Ultimately, trying to solve problems with more ‘innovation’ has been bringing us deeper down the hole of unsustainability for as long as sustainability has been a word.
We have to get back to the question of what do we actually need, and even what do we want, versus what do we do mindlessly (i.e. because of habit and cultural conditioning).
I like tea—or more correctly hot liquid with a bit of non-caloric flavoring that may have some medicinal, relaxant, or stimulant qualities. I don’t need a tea bag for that. Sometimes out of laziness, convenience, or curiosity (of an interesting herb blend I can’t make) I buy tea bags. But I certainly don’t need them. Just like I learned to drink without straws years ago. (Though if you really really value drinking out of straws then bring your own stainless steel one5 with you—that is a sustainable and pretty straightforward solution.)

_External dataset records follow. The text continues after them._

-- ==== Sys2Proof/Machine/Ports.lean ====
section
/-! DEFINITION. A receive item as a port, 10 bits (30_encoding.md R90, 45_direction_and_polling.md R274):
`kind[1:0]`, 0 a byte, 1 a gap, 2 an error, 3 never produced, above `data[7:0]`. No other rule depends on it. -/

namespace Sys2Proof.Machine

/-- An item on the port; the data bits of a gap or an error are 0. -/
def portOfItem : RxItem → BitVec 10
  | .byte b => (0 : BitVec 2) ++ b
  | .gap => (1 : BitVec 2) ++ (0 : Byte)
  | .err => (2 : BitVec 2) ++ (0 : Byte)

/-- The item on the port; the kind 3 is none, and `data` is meaningful for a byte only. -/
def itemOfPort (p : BitVec 10) : Option RxItem :=
  if p.extractLsb' 8 2 = 0 then some (.byte (p.extractLsb' 0 8))
  else if p.extractLsb' 8 2 = 1 then some .gap
  else if p.extractLsb' 8 2 = 2 then some .err
  else none

end Sys2Proof.Machine
end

There are many non-problematic solutions to the trouble we’re in. Mostly, though they involve a bit more effort, a bit (or even a lot) less convenience. And maybe simply a bit or a lot less. The truly innovative solution to most of our problems is to consume less. Drink less tea perhaps, or definitely drink tea without tea bags, cold beverages without straws (or with a steel one), fizzy drinks without disposable plastic bottles (home carbonators do a great job, or get a fountain drink at a restaurant, and skip these when they only come in bottles or disposable cups).
Not rocket science or even chemistry—just obvious sustainability advice. And no tannins necessary.
Endnotes
1) The sound of me smugly patting myself on my super unsustainable back.
2) As shown by the uncontaminated organs of mice who drank the tea!
3) Of course, they’re going into your skin (and blood), wearing away your gums, and causing other problems, but I’m sure the inventors are good rationalizers.
4) You could grow mint, lavender, chamomile, or sage, and forage nettle, raspberry leaf, clover, mugwort, goldenrod, spice bush, black birch, or sassafras, for a few ideas. If that’s not enough, you could buy bulk teas for a tiny fraction of the cost as buying tea bags. I’ve never had luck growing chamomile so I buy it by the pound—which lasts about a year or so…. Mint on the other hand, grows like a weed so drying some of my summer crop gets me through the winter.
5) Ugh. It turns out that even bamboo straws have PFAS in them, so skip them too.
Jeff Goldsmith
This is an unnerving article. I attend week long meditation retreats and they offer tea during the night as you wish (prn). Are all teabags “villains”? Is there a “safe” way to offer tea in bags? or would the “wise person” use loose tea only? I am a medical researcher by history and can review complex articles if needed.
Erik Assadourian
Not all teabags are villains! Certainly from a financial and ecological perspective, loose leaf is the way to go. But it is less convenient at times. If you need a teabag, use one that is tied at the top ideally (not stapled so you can compost) and definitely not a plastic pyramid one nor one that is sealed with a plastic/glued edge. If you research this more, feel free to share what you find!